Behavioral Treatment for Bedtime Problems

  • Extinction: caregivers avoid the child's room after bedtime.
  • Graduated Extinction: caregivers gradually increase time spent ignoring bedtime issues.
  • Positive Routines: involves a calming bedtime ritual before bedtime.
  • Bedtime Pass: child receives a pass for acceptable requests after settling in.

Retentive Encopresis

  • Functional encopresis (3-5% of referrals) involves involuntary/voluntary stool accidents.
  • Usually linked to constipation, but not always.

Influence of Physiological Variables

  • Physiological variables are major contributing factors to behavior problems.
  • Physiological issues influence, but aren't the only reason for, presenting behaviors.
  • Stomach pain might be the reason to miss school, and reinforcement occurs, like avoiding activities.
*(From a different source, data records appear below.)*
/-! ### State.setPc -/

@[simp] theorem State.setPc_cfg (v : Word) : (s.setPc v).cfg = s.cfg := rfl
@[simp] theorem State.setPc_regs (v : Word) : (s.setPc v).regs = s.regs := rfl
@[simp] theorem State.setPc_pc (v : Word) : (s.setPc v).pc = v := rfl
@[simp] theorem State.setPc_lr (v : Word) : (s.setPc v).lr = s.lr := rfl
@[simp] theorem State.setPc_sr (v : Word) : (s.setPc v).sr = s.sr := rfl
@[simp] theorem State.setPc_vbr (v : Word) : (s.setPc v).vbr = s.vbr := rfl
@[simp] theorem State.setPc_spc (v : Word) : (s.setPc v).spc = s.spc := rfl
@[simp] theorem State.setPc_ssp (v : Word) : (s.setPc v).ssp = s.ssp := rfl
@[simp] theorem State.setPc_gbr (v : Word) : (s.setPc v).gbr = s.gbr := rfl
@[simp] theorem State.setPc_tbr (v : Word) : (s.setPc v).tbr = s.tbr := rfl
@[simp] theorem State.setPc_exsr (v : Word) : (s.setPc v).exsr = s.exsr := rfl
@[simp] theorem State.setPc_ssr (v : Word) : (s.setPc v).ssr = s.ssr := rfl
@[simp] theorem State.setPc_fregs (v : Word) : (s.setPc v).fregs = s.fregs := rfl
@[simp] theorem State.setPc_mem (v : Word) : (s.setPc v).mem = s.mem := rfl
@[simp] theorem State.setPc_pending (v : Word) : (s.setPc v).pending = s.pending := rfl
@[simp] theorem State.setPc_sleeping (v : Word) : (s.setPc v).sleeping = s.sleeping := rfl
@[simp] theorem State.setPc_draws (v : Word) : (s.setPc v).draws = s.draws := rfl
@[simp] theorem State.setPc_inputs (v : Word) : (s.setPc v).inputs = s.inputs := rfl
@[simp] theorem State.setPc_stored (v : Word) : (s.setPc v).stored = s.stored := rfl
@[simp] theorem State.setPc_devLog (v : Word) : (s.setPc v).devLog = s.devLog := rfl
@[simp] theorem State.setPc_reg (v : Word) (i : Reg) : (s.setPc v).reg i = s.reg i := rfl
@[simp] theorem State.setPc_freg (v : Word) (i : FReg) : (s.setPc v).freg i = s.freg i := rfl

/-! ### State.advance -/

@[simp] theorem State.advance_cfg : (s.advance).cfg = s.cfg := rfl
@[simp] theorem State.advance_regs : (s.advance).regs = s.regs := rfl
@[simp] theorem State.advance_pc : (s.advance).pc = s.pc + 2#32 := rfl
@[simp] theorem State.advance_lr : (s.advance).lr = s.lr := rfl
@[simp] theorem State.advance_sr : (s.advance).sr = s.sr := rfl
@[simp] theorem State.advance_vbr : (s.advance).vbr = s.vbr := rfl
@[simp] theorem State.advance_spc : (s.advance).spc = s.spc := rfl
@[simp] theorem State.advance_ssp : (s.advance).ssp = s.ssp := rfl
@[simp] theorem State.advance_gbr : (s.advance).gbr = s.gbr := rfl
@[simp] theorem State.advance_tbr : (s.advance).tbr = s.tbr := rfl
@[simp] theorem State.advance_exsr : (s.advance).exsr = s.exsr := rfl
@[simp] theorem State.advance_ssr : (s.advance).ssr = s.ssr := rfl
@[simp] theorem State.advance_fregs : (s.advance).fregs = s.fregs := rfl
@[simp] theorem State.advance_mem : (s.advance).mem = s.mem := rfl
@[simp] theorem State.advance_pending : (s.advance).pending = s.pending := rfl
@[simp] theorem State.advance_sleeping : (s.advance).sleeping = s.sleeping := rfl
@[simp] theorem State.advance_draws : (s.advance).draws = s.draws := rfl
@[simp] theorem State.advance_inputs : (s.advance).inputs = s.inputs := rfl
@[simp] theorem State.advance_stored : (s.advance).stored = s.stored := rfl
@[simp] theorem State.advance_devLog : (s.advance).devLog = s.devLog := rfl
@[simp] theorem State.advance_reg (i : Reg) : (s.advance).reg i = s.reg i := rfl
@[simp] theorem State.advance_freg (i : FReg) : (s.advance).freg i = s.freg i := rfl

/-! ### State.setLr -/

@[simp] theorem State.setLr_cfg (v : Word) : (s.setLr v).cfg = s.cfg := rfl
@[simp] theorem State.setLr_regs (v : Word) : (s.setLr v).regs = s.regs := rfl
@[simp] theorem State.setLr_pc (v : Word) : (s.setLr v).pc = s.pc := rfl
@[simp] theorem State.setLr_lr (v : Word) : (s.setLr v).lr = v := rfl
@[simp] theorem State.setLr_sr (v : Word) : (s.setLr v).sr = s.sr := rfl
@[simp] theorem State.setLr_vbr (v : Word) : (s.setLr v).vbr = s.vbr := rfl
@[simp] theorem State.setLr_spc (v : Word) : (s.setLr v).spc = s.spc := rfl
@[simp] theorem State.setLr_ssp (v : Word) : (s.setLr v).ssp = s.ssp := rfl
@[simp] theorem State.setLr_gbr (v : Word) : (s.setLr v).gbr = s.gbr := rfl
@[simp] theorem State.setLr_tbr (v : Word) : (s.setLr v).tbr = s.tbr := rfl
@[simp] theorem State.setLr_exsr (v : Word) : (s.setLr v).exsr = s.exsr := rfl
@[simp] theorem State.setLr_ssr (v : Word) : (s.setLr v).ssr = s.ssr := rfl
@[simp] theorem State.setLr_fregs (v : Word) : (s.setLr v).fregs = s.fregs := rfl
@[simp] theorem State.setLr_mem (v : Word) : (s.setLr v).mem = s.mem := rfl
@[simp] theorem State.setLr_pending (v : Word) : (s.setLr v).pending = s.pending := rfl
@[simp] theorem State.setLr_sleeping (v : Word) : (s.setLr v).sleeping = s.sleeping := rfl
@[simp] theorem State.setLr_draws (v : Word) : (s.setLr v).draws = s.draws := rfl
@[simp] theorem State.setLr_inputs (v : Word) : (s.setLr v).inputs = s.inputs := rfl
@[simp] theorem State.setLr_stored (v : Word) : (s.setLr v).stored = s.stored := rfl
@[simp] theorem State.setLr_devLog (v : Word) : (s.setLr v).devLog = s.devLog := rfl
@[simp] theorem State.setLr_reg (v : Word) (i : Reg) : (s.setLr v).reg i = s.reg i := rfl
@[simp] theorem State.setLr_freg (v : Word) (i : FReg) : (s.setLr v).freg i = s.freg i := rfl

/-! ### State.setSr -/

@[simp] theorem State.setSr_cfg (r : StatusReg) : (s.setSr r).cfg = s.cfg := rfl
@[simp] theorem State.setSr_regs (r : StatusReg) : (s.setSr r).regs = s.regs := rfl
@[simp] theorem State.setSr_pc (r : StatusReg) : (s.setSr r).pc = s.pc := rfl
@[simp] theorem State.setSr_lr (r : StatusReg) : (s.setSr r).lr = s.lr := rfl
@[simp] theorem State.setSr_sr (r : StatusReg) : (s.setSr r).sr = r := rfl
@[simp] theorem State.setSr_vbr (r : StatusReg) : (s.setSr r).vbr = s.vbr := rfl
@[simp] theorem State.setSr_spc (r : StatusReg) : (s.setSr r).spc = s.spc := rfl
@[simp] theorem State.setSr_ssp (r : StatusReg) : (s.setSr r).ssp = s.ssp := rfl
@[simp] theorem State.setSr_gbr (r : StatusReg) : (s.setSr r).gbr = s.gbr := rfl
@[simp] theorem State.setSr_tbr (r : StatusReg) : (s.setSr r).tbr = s.tbr := rfl
@[simp] theorem State.setSr_exsr (r : StatusReg) : (s.setSr r).exsr = s.exsr := rfl
@[simp] theorem State.setSr_ssr (r : StatusReg) : (s.setSr r).ssr = s.ssr := rfl
@[simp] theorem State.setSr_fregs (r : StatusReg) : (s.setSr r).fregs = s.fregs := rfl
@[simp] theorem State.setSr_mem (r : StatusReg) : (s.setSr r).mem = s.mem := rfl
@[simp] theorem State.setSr_pending (r : StatusReg) : (s.setSr r).pending = s.pending := rfl
@[simp] theorem State.setSr_sleeping (r : StatusReg) : (s.setSr r).sleeping = s.sleeping := rfl
@[simp] theorem State.setSr_draws (r : StatusReg) : (s.setSr r).draws = s.draws := rfl
@[simp] theorem State.setSr_inputs (r : StatusReg) : (s.setSr r).inputs = s.inputs := rfl
@[simp] theorem State.setSr_stored (r : StatusReg) : (s.setSr r).stored = s.stored := rfl
@[simp] theorem State.setSr_devLog (r : StatusReg) : (s.setSr r).devLog = s.devLog := rfl
@[simp] theorem State.setSr_reg (r : StatusReg) (i : Reg) : (s.setSr r).reg i = s.reg i := rfl
@[simp] theorem State.setSr_freg (r : StatusReg) (i : FReg) : (s.setSr r).freg i = s.freg i := rfl

/-! ### State.setT -/

@[simp] theorem State.setT_cfg (b : Bool) : (s.setT b).cfg = s.cfg := rfl
@[simp] theorem State.setT_regs (b : Bool) : (s.setT b).regs = s.regs := rfl
@[simp] theorem State.setT_pc (b : Bool) : (s.setT b).pc = s.pc := rfl
@[simp] theorem State.setT_lr (b : Bool) : (s.setT b).lr = s.lr := rfl
@[simp] theorem State.setT_sr (b : Bool) : (s.setT b).sr = s.sr.withT b := rfl
@[simp] theorem State.setT_vbr (b : Bool) : (s.setT b).vbr = s.vbr := rfl
@[simp] theorem State.setT_spc (b : Bool) : (s.setT b).spc = s.spc := rfl
@[simp] theorem State.setT_ssp (b : Bool) : (s.setT b).ssp = s.ssp := rfl
@[simp] theorem State.setT_gbr (b : Bool) : (s.setT b).gbr = s.gbr := rfl
@[simp] theorem State.setT_tbr (b : Bool) : (s.setT b).tbr = s.tbr := rfl
@[simp] theorem State.setT_exsr (b : Bool) : (s.setT b).exsr = s.exsr := rfl
@[simp] theorem State.setT_ssr (b : Bool) : (s.setT b).ssr = s.ssr := rfl
@[simp] theorem State.setT_fregs (b : Bool) : (s.setT b).fregs = s.fregs := rfl
@[simp] theorem State.setT_mem (b : Bool) : (s.setT b).mem = s.mem := rfl
@[simp] theorem State.setT_pending (b : Bool) : (s.setT b).pending = s.pending := rfl
@[simp] theorem State.setT_sleeping (b : Bool) : (s.setT b).sleeping = s.sleeping := rfl
@[simp] theorem State.setT_draws (b : Bool) : (s.setT b).draws = s.draws := rfl
@[simp] theorem State.setT_inputs (b : Bool) : (s.setT b).inputs = s.inputs := rfl
@[simp] theorem State.setT_stored (b : Bool) : (s.setT b).stored = s.stored := rfl
@[simp] theorem State.setT_devLog (b : Bool) : (s.setT b).devLog = s.devLog := rfl
@[simp] theorem State.setT_reg (b : Bool) (i : Reg) : (s.setT b).reg i = s.reg i := rfl
@[simp] theorem State.setT_freg (b : Bool) (i : FReg) : (s.setT b).freg i = s.freg i := rfl

/-! ### State.setS -/

@[simp] theorem State.setS_cfg (b : Bool) : (s.setS b).cfg = s.cfg := rfl
@[simp] theorem State.setS_regs (b : Bool) : (s.setS b).regs = s.regs := rfl
@[simp] theorem State.setS_pc (b : Bool) : (s.setS b).pc = s.pc := rfl
@[simp] theorem State.setS_lr (b : Bool) : (s.setS b).lr = s.lr := rfl
@[simp] theorem State.setS_sr (b : Bool) : (s.setS b).sr = s.sr.withS b := rfl
@[simp] theorem State.setS_vbr (b : Bool) : (s.setS b).vbr = s.vbr := rfl
@[simp] theorem State.setS_spc (b : Bool) : (s.setS b).spc = s.spc := rfl
@[simp] theorem State.setS_ssp (b : Bool) : (s.setS b).ssp = s.ssp := rfl
@[simp] theorem State.setS_gbr (b : Bool) : (s.setS b).gbr = s.gbr := rfl
@[simp] theorem State.setS_tbr (b : Bool) : (s.setS b).tbr = s.tbr := rfl
@[simp] theorem State.setS_exsr (b : Bool) : (s.setS b).exsr = s.exsr := rfl
@[simp] theorem State.setS_ssr (b : Bool) : (s.setS b).ssr = s.ssr := rfl
@[simp] theorem State.setS_fregs (b : Bool) : (s.setS b).fregs = s.fregs := rfl
@[simp] theorem State.setS_mem (b : Bool) : (s.setS b).mem = s.mem := rfl
@[simp] theorem State.setS_pending (b : Bool) : (s.setS b).pending = s.pending := rfl
@[simp] theorem State.setS_sleeping (b : Bool) : (s.setS b).sleeping = s.sleeping := rfl
@[simp] theorem State.setS_draws (b : Bool) : (s.setS b).draws = s.draws := rfl
@[simp] theorem State.setS_inputs (b : Bool) : (s.setS b).inputs = s.inputs := rfl
@[simp] theorem State.setS_stored (b : Bool) : (s.setS b).stored = s.stored := rfl
@[simp] theorem State.setS_devLog (b : Bool) : (s.setS b).devLog = s.devLog := rfl
@[simp] theorem State.setS_reg (b : Bool) (i : Reg) : (s.setS b).reg i = s.reg i := rfl
@[simp] theorem State.setS_freg (b : Bool) (i : FReg) : (s.setS b).freg i = s.freg i := rfl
Influence of Behavioral Variables on Child Medical Problems

  • Biofeedback treatments involve training patients to control physiological processes to improve their health.
  • Biofeedback training improves health, and health is improved.

Nocturnal Enuresis

  • Repeated bedwetting. Usually at least two times a week, for three or more months.
  • Commonly seen in first-grade.

Treatment for Nocturnal Enuresis

  • Medication is common but may have side effects.
  • Urine alarm systems are often a solution.
  • Pairing alarms to bladder activation can lead to improved control.

Contextual Variables

  • Aspects like doctor-patient communication, and patient compliance—are central to treatment.
  • Includes factors beyond the specific medical condition.

Treatment Adherence

  • Patient nonadherence is frequent in any medical setting.
  • Factors such as patient/caregiver concerns, clinician traits, treatment complexity, need for social support, and clinician-patient rapport influence outcomes.
  • Includes aspects such as rewards, incentives, prompting, health education, and monitoring.